Work to be completed: Look through the data below. Collect every line where the word "model" occurs.
··· Records for this exercise
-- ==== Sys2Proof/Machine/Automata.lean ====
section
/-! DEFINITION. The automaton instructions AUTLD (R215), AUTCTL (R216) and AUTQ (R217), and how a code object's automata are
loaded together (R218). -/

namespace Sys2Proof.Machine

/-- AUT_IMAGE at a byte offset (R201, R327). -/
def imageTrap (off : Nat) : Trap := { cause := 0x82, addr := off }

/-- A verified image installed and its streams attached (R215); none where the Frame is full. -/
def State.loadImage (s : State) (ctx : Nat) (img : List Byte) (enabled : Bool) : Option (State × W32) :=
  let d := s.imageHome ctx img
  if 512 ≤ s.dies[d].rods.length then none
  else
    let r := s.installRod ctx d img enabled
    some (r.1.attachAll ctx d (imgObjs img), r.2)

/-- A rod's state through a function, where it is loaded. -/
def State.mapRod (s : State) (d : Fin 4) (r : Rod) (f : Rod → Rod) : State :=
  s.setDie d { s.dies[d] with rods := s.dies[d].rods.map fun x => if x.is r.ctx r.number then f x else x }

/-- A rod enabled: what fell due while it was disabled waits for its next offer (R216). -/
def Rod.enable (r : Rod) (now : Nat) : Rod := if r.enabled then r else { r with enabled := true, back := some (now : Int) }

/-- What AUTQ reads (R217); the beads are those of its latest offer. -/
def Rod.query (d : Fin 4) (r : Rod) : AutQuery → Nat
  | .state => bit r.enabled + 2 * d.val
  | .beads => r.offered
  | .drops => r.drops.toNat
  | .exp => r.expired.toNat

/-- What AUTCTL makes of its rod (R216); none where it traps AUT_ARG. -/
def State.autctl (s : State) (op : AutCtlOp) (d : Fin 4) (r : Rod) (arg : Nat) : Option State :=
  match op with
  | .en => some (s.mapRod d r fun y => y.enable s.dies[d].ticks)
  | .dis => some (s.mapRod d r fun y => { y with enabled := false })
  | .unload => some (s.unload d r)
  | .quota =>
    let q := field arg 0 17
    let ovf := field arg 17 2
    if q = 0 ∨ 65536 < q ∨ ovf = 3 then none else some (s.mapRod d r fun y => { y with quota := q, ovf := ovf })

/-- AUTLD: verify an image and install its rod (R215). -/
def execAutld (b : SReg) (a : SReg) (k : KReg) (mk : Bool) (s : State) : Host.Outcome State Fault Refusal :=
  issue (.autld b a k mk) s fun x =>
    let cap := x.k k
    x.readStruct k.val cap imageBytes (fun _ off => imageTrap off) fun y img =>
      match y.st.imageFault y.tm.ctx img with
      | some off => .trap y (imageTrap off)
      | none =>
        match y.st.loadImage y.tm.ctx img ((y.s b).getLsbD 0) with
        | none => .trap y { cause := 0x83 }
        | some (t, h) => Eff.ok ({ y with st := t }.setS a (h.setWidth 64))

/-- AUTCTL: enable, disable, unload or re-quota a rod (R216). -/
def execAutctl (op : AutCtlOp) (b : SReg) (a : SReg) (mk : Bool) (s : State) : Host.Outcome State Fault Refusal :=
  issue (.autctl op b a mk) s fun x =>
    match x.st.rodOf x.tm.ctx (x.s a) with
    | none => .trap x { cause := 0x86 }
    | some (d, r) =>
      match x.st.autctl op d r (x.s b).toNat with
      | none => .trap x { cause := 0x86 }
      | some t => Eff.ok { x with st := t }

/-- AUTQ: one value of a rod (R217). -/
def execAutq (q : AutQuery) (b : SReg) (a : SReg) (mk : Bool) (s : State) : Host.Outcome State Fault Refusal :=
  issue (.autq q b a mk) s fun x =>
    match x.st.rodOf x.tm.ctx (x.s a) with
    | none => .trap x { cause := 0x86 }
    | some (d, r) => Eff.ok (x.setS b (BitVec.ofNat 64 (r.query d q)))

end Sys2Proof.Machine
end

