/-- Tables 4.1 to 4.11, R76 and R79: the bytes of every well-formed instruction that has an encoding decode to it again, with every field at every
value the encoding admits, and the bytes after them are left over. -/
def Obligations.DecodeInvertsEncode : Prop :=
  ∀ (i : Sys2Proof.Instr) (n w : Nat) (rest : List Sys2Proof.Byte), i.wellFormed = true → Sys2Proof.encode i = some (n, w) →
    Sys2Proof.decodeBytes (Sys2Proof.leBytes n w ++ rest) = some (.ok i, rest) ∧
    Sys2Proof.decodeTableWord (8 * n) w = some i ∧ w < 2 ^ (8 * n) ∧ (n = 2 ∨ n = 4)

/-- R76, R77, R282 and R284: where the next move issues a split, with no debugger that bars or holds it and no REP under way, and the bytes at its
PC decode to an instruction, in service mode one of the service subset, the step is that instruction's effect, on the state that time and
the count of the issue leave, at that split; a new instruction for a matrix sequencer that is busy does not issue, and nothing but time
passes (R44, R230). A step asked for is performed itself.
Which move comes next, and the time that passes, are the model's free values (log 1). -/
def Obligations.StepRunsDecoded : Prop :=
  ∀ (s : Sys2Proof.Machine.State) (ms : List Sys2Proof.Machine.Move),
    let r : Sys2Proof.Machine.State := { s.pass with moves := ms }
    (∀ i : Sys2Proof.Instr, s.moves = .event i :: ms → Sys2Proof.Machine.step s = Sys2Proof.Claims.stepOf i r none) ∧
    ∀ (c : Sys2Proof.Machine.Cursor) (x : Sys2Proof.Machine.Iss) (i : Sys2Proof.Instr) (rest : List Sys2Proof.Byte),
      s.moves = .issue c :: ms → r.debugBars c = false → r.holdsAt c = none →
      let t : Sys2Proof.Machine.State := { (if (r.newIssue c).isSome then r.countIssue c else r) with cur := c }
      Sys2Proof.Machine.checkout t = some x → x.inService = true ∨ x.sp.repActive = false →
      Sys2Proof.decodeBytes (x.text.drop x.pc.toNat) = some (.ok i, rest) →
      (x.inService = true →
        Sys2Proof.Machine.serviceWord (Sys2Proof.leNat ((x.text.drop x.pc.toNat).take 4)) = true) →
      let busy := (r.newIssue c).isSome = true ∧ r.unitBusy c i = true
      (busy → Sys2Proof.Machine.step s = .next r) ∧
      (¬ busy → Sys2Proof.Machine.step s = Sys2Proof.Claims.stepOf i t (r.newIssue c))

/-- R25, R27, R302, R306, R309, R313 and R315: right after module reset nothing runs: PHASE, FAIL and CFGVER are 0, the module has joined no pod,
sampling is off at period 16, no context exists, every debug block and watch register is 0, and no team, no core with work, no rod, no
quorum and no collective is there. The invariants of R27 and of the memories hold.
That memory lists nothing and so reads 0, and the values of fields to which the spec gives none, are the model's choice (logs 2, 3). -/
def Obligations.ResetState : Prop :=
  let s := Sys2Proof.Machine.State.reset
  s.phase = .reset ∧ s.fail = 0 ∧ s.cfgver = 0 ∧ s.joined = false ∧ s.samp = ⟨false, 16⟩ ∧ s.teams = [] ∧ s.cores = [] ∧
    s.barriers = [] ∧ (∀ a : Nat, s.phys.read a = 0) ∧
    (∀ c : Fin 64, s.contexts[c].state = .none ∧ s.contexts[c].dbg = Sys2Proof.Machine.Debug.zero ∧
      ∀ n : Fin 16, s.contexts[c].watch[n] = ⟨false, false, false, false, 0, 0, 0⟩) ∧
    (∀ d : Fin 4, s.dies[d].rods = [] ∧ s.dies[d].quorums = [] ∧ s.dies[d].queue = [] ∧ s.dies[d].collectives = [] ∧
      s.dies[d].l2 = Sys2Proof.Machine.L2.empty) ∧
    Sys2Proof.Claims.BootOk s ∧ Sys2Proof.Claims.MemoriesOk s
······
Response to this task:
Which move comes next, and the time that passes, are the model's free values (log 1). -/
That memory lists nothing and so reads 0, and the values of fields to which the spec gives none, are the model's choice (logs 2, 3). -/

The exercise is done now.